Now, the US is planning to install a system that will severely curtail Russia's nuclear deterrence capabilities. Not a few SAM sites that will target some stray Sukhois, but a system that will make it possible for the US to launch against anyone with total impunity, and hence total disregard for non-american human lives as their track record has shown, but on a scale so far unseen.
Russia doesn't care about Iran because Iran won't attack them. A lot of European countries care but don't necessarily fear Iran, because they are not the ones who've been bombing middle eastern countries during the last 10-20 years (if we include all incidents and not just full blown wars).

What will change for Russia and that part of Europe if the system gets deployed is not an added sense of security against possible Iranian ICBMs, because the chances of seeing one come our way is slim anyway.

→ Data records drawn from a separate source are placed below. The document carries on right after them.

/-! ### State.modWin -/

@[simp] theorem State.modWin_pending (s : State) (n w : Fin 8) (f : WinEntry → WinEntry) :
    (s.modWin n w f).pending = s.pending := rfl
@[simp] theorem State.modWin_free (s : State) (n w : Fin 8) (f : WinEntry → WinEntry) :
    (s.modWin n w f).free = s.free := rfl
@[simp] theorem State.modWin_tick (s : State) (n w : Fin 8) (f : WinEntry → WinEntry) :
    (s.modWin n w f).tick = s.tick := rfl
@[simp] theorem State.modWin_time (s : State) (n w : Fin 8) (f : WinEntry → WinEntry) :
    (s.modWin n w f).time = s.time := rfl
@[simp] theorem State.modWin_timeFrac (s : State) (n w : Fin 8) (f : WinEntry → WinEntry) :
    (s.modWin n w f).timeFrac = s.timeFrac := rfl
@[simp] theorem State.modWin_timeSource (s : State) (n w : Fin 8) (f : WinEntry → WinEntry) :
    (s.modWin n w f).timeSource = s.timeSource := rfl
@[simp] theorem State.modWin_mode (s : State) (n w : Fin 8) (f : WinEntry → WinEntry) :
    (s.modWin n w f).mode = s.mode := rfl
@[simp] theorem State.modWin_warm (s : State) (n w : Fin 8) (f : WinEntry → WinEntry) :
    (s.modWin n w f).warm = s.warm := rfl
@[simp] theorem State.modWin_planned (s : State) (n w : Fin 8) (f : WinEntry → WinEntry) :
    (s.modWin n w f).planned = s.planned := rfl
@[simp] theorem State.modWin_running (s : State) (n w : Fin 8) (f : WinEntry → WinEntry) :
    (s.modWin n w f).running = s.running := rfl
@[simp] theorem State.modWin_romextRan (s : State) (n w : Fin 8) (f : WinEntry → WinEntry) :
    (s.modWin n w f).romextRan = s.romextRan := rfl
@[simp] theorem State.modWin_t1 (s : State) (n w : Fin 8) (f : WinEntry → WinEntry) :
    (s.modWin n w f).t1 = s.t1 := rfl
@[simp] theorem State.modWin_lc (s : State) (n w : Fin 8) (f : WinEntry → WinEntry) :
    (s.modWin n w f).lc = s.lc := rfl
@[simp] theorem State.modWin_lanes (s : State) (n w : Fin 8) (f : WinEntry → WinEntry) :
    (s.modWin n w f).lanes = s.lanes := rfl
@[simp] theorem State.modWin_engines (s : State) (n w : Fin 8) (f : WinEntry → WinEntry) :
    (s.modWin n w f).engines = s.engines := rfl
@[simp] theorem State.modWin_replacedEngines (s : State) (n w : Fin 8) (f : WinEntry → WinEntry) :
    (s.modWin n w f).replacedEngines = s.replacedEngines := rfl
@[simp] theorem State.modWin_mirror (s : State) (n w : Fin 8) (f : WinEntry → WinEntry) :
    (s.modWin n w f).mirror = s.mirror := rfl
@[simp] theorem State.modWin_pages (s : State) (n w : Fin 8) (f : WinEntry → WinEntry) :
    (s.modWin n w f).pages = s.pages := rfl
@[simp] theorem State.modWin_cacheBanks (s : State) (n w : Fin 8) (f : WinEntry → WinEntry) :
    (s.modWin n w f).cacheBanks = s.cacheBanks := rfl
@[simp] theorem State.modWin_staging (s : State) (n w : Fin 8) (f : WinEntry → WinEntry) :
    (s.modWin n w f).staging = s.staging := rfl
@[simp] theorem State.modWin_resA (s : State) (n w : Fin 8) (f : WinEntry → WinEntry) :
    (s.modWin n w f).resA = s.resA := rfl
@[simp] theorem State.modWin_resB (s : State) (n w : Fin 8) (f : WinEntry → WinEntry) :
    (s.modWin n w f).resB = s.resB := rfl
@[simp] theorem State.modWin_chuck (s : State) (n w : Fin 8) (f : WinEntry → WinEntry) :
    (s.modWin n w f).chuck = s.chuck := rfl
@[simp] theorem State.modWin_fuses (s : State) (n w : Fin 8) (f : WinEntry → WinEntry) :
    (s.modWin n w f).fuses = s.fuses := rfl
@[simp] theorem State.modWin_nvm (s : State) (n w : Fin 8) (f : WinEntry → WinEntry) :
    (s.modWin n w f).nvm = { s.nvm with commit := { s.nvm.commit with wins := vmod s.nvm.commit.wins (winIx n w) f } } := rfl
@[simp] theorem State.modWin_keys (s : State) (n w : Fin 8) (f : WinEntry → WinEntry) :
    (s.modWin n w f).keys = s.keys := rfl
@[simp] theorem State.modWin_backup (s : State) (n w : Fin 8) (f : WinEntry → WinEntry) :
    (s.modWin n w f).backup = s.backup := rfl
@[simp] theorem State.modWin_weir (s : State) (n w : Fin 8) (f : WinEntry → WinEntry) :
    (s.modWin n w f).weir = s.weir := rfl
@[simp] theorem State.modWin_levee (s : State) (n w : Fin 8) (f : WinEntry → WinEntry) :
    (s.modWin n w f).levee = s.levee := rfl
@[simp] theorem State.modWin_conf (s : State) (n w : Fin 8) (f : WinEntry → WinEntry) :
    (s.modWin n w f).conf = s.conf := rfl
@[simp] theorem State.modWin_stolik (s : State) (n w : Fin 8) (f : WinEntry → WinEntry) :
    (s.modWin n w f).stolik = s.stolik := rfl
@[simp] theorem State.modWin_adm (s : State) (n w : Fin 8) (f : WinEntry → WinEntry) :
    (s.modWin n w f).adm = s.adm := rfl
@[simp] theorem State.modWin_fabric (s : State) (n w : Fin 8) (f : WinEntry → WinEntry) :
    (s.modWin n w f).fabric = s.fabric := rfl
@[simp] theorem State.modWin_buses (s : State) (n w : Fin 8) (f : WinEntry → WinEntry) :
    (s.modWin n w f).buses = s.buses := rfl
@[simp] theorem State.modWin_node (s : State) (n w : Fin 8) (f : WinEntry → WinEntry) :
    (s.modWin n w f).node = s.node := rfl
@[simp] theorem State.modWin_assigned (s : State) (n w : Fin 8) (f : WinEntry → WinEntry) :
    (s.modWin n w f).assigned = s.assigned := rfl
@[simp] theorem State.modWin_linkEn (s : State) (n w : Fin 8) (f : WinEntry → WinEntry) :
    (s.modWin n w f).linkEn = s.linkEn := rfl
@[simp] theorem State.modWin_timeRoot (s : State) (n w : Fin 8) (f : WinEntry → WinEntry) :
    (s.modWin n w f).timeRoot = s.timeRoot := rfl
@[simp] theorem State.modWin_eidBase (s : State) (n w : Fin 8) (f : WinEntry → WinEntry) :
    (s.modWin n w f).eidBase = s.eidBase := rfl
@[simp] theorem State.modWin_bridge (s : State) (n w : Fin 8) (f : WinEntry → WinEntry) :
    (s.modWin n w f).bridge = s.bridge := rfl
@[simp] theorem State.modWin_snap (s : State) (n w : Fin 8) (f : WinEntry → WinEntry) :
    (s.modWin n w f).snap = s.snap := rfl
@[simp] theorem State.modWin_tempWarning (s : State) (n w : Fin 8) (f : WinEntry → WinEntry) :
    (s.modWin n w f).tempWarning = s.tempWarning := rfl
@[simp] theorem State.modWin_defects (s : State) (n w : Fin 8) (f : WinEntry → WinEntry) :
    (s.modWin n w f).defects = s.defects := rfl
@[simp] theorem State.modWin_patrolled (s : State) (n w : Fin 8) (f : WinEntry → WinEntry) :
    (s.modWin n w f).patrolled = s.patrolled := rfl

/-! ### State.modLog -/

@[simp] theorem State.modLog_pending (s : State) (f : RingLog → RingLog) : (s.modLog f).pending = s.pending := rfl
@[simp] theorem State.modLog_free (s : State) (f : RingLog → RingLog) : (s.modLog f).free = s.free := rfl
@[simp] theorem State.modLog_tick (s : State) (f : RingLog → RingLog) : (s.modLog f).tick = s.tick := rfl
@[simp] theorem State.modLog_time (s : State) (f : RingLog → RingLog) : (s.modLog f).time = s.time := rfl
@[simp] theorem State.modLog_timeFrac (s : State) (f : RingLog → RingLog) : (s.modLog f).timeFrac = s.timeFrac := rfl
@[simp] theorem State.modLog_timeSource (s : State) (f : RingLog → RingLog) :
    (s.modLog f).timeSource = s.timeSource := rfl
@[simp] theorem State.modLog_mode (s : State) (f : RingLog → RingLog) : (s.modLog f).mode = s.mode := rfl
@[simp] theorem State.modLog_warm (s : State) (f : RingLog → RingLog) : (s.modLog f).warm = s.warm := rfl
@[simp] theorem State.modLog_planned (s : State) (f : RingLog → RingLog) : (s.modLog f).planned = s.planned := rfl
@[simp] theorem State.modLog_running (s : State) (f : RingLog → RingLog) : (s.modLog f).running = s.running := rfl
@[simp] theorem State.modLog_romextRan (s : State) (f : RingLog → RingLog) :
    (s.modLog f).romextRan = s.romextRan := rfl
@[simp] theorem State.modLog_t1 (s : State) (f : RingLog → RingLog) : (s.modLog f).t1 = s.t1 := rfl
@[simp] theorem State.modLog_lc (s : State) (f : RingLog → RingLog) : (s.modLog f).lc = s.lc := rfl
@[simp] theorem State.modLog_lanes (s : State) (f : RingLog → RingLog) : (s.modLog f).lanes = s.lanes := rfl
@[simp] theorem State.modLog_engines (s : State) (f : RingLog → RingLog) : (s.modLog f).engines = s.engines := rfl
@[simp] theorem State.modLog_replacedEngines (s : State) (f : RingLog → RingLog) :
    (s.modLog f).replacedEngines = s.replacedEngines := rfl
@[simp] theorem State.modLog_mirror (s : State) (f : RingLog → RingLog) : (s.modLog f).mirror = s.mirror := rfl
@[simp] theorem State.modLog_pages (s : State) (f : RingLog → RingLog) : (s.modLog f).pages = s.pages := rfl
@[simp] theorem State.modLog_cacheBanks (s : State) (f : RingLog → RingLog) :
    (s.modLog f).cacheBanks = s.cacheBanks := rfl
@[simp] theorem State.modLog_staging (s : State) (f : RingLog → RingLog) : (s.modLog f).staging = s.staging := rfl
@[simp] theorem State.modLog_resA (s : State) (f : RingLog → RingLog) : (s.modLog f).resA = s.resA := rfl
@[simp] theorem State.modLog_resB (s : State) (f : RingLog → RingLog) : (s.modLog f).resB = s.resB := rfl
@[simp] theorem State.modLog_chuck (s : State) (f : RingLog → RingLog) : (s.modLog f).chuck = s.chuck := rfl
@[simp] theorem State.modLog_fuses (s : State) (f : RingLog → RingLog) : (s.modLog f).fuses = s.fuses := rfl
@[simp] theorem State.modLog_nvm (s : State) (f : RingLog → RingLog) :
    (s.modLog f).nvm = { s.nvm with log := f s.nvm.log } := rfl
@[simp] theorem State.modLog_keys (s : State) (f : RingLog → RingLog) : (s.modLog f).keys = s.keys := rfl
@[simp] theorem State.modLog_backup (s : State) (f : RingLog → RingLog) : (s.modLog f).backup = s.backup := rfl
@[simp] theorem State.modLog_weir (s : State) (f : RingLog → RingLog) : (s.modLog f).weir = s.weir := rfl
@[simp] theorem State.modLog_levee (s : State) (f : RingLog → RingLog) : (s.modLog f).levee = s.levee := rfl
@[simp] theorem State.modLog_conf (s : State) (f : RingLog → RingLog) : (s.modLog f).conf = s.conf := rfl
@[simp] theorem State.modLog_stolik (s : State) (f : RingLog → RingLog) : (s.modLog f).stolik = s.stolik := rfl
@[simp] theorem State.modLog_adm (s : State) (f : RingLog → RingLog) : (s.modLog f).adm = s.adm := rfl
@[simp] theorem State.modLog_fabric (s : State) (f : RingLog → RingLog) : (s.modLog f).fabric = s.fabric := rfl
@[simp] theorem State.modLog_buses (s : State) (f : RingLog → RingLog) : (s.modLog f).buses = s.buses := rfl
@[simp] theorem State.modLog_node (s : State) (f : RingLog → RingLog) : (s.modLog f).node = s.node := rfl
@[simp] theorem State.modLog_assigned (s : State) (f : RingLog → RingLog) : (s.modLog f).assigned = s.assigned := rfl
@[simp] theorem State.modLog_linkEn (s : State) (f : RingLog → RingLog) : (s.modLog f).linkEn = s.linkEn := rfl
@[simp] theorem State.modLog_timeRoot (s : State) (f : RingLog → RingLog) : (s.modLog f).timeRoot = s.timeRoot := rfl
@[simp] theorem State.modLog_eidBase (s : State) (f : RingLog → RingLog) : (s.modLog f).eidBase = s.eidBase := rfl
@[simp] theorem State.modLog_bridge (s : State) (f : RingLog → RingLog) : (s.modLog f).bridge = s.bridge := rfl
@[simp] theorem State.modLog_snap (s : State) (f : RingLog → RingLog) : (s.modLog f).snap = s.snap := rfl
@[simp] theorem State.modLog_tempWarning (s : State) (f : RingLog → RingLog) :
    (s.modLog f).tempWarning = s.tempWarning := rfl
@[simp] theorem State.modLog_defects (s : State) (f : RingLog → RingLog) : (s.modLog f).defects = s.defects := rfl
@[simp] theorem State.modLog_patrolled (s : State) (f : RingLog → RingLog) :
    (s.modLog f).patrolled = s.patrolled := rfl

Instead, it's the increasingly troubling thought of the US gaining a "get out jail free" card a la Monopoly that worries us.

Sorry guys, but due to your track record ever since the end of the cold war we have more reasons to fear your president than the Mulahs in Tehran. If there really is a reason we should fear them, it is due to the actions taken by your administrations when they lump us all in their west vs east crusade without asking us first.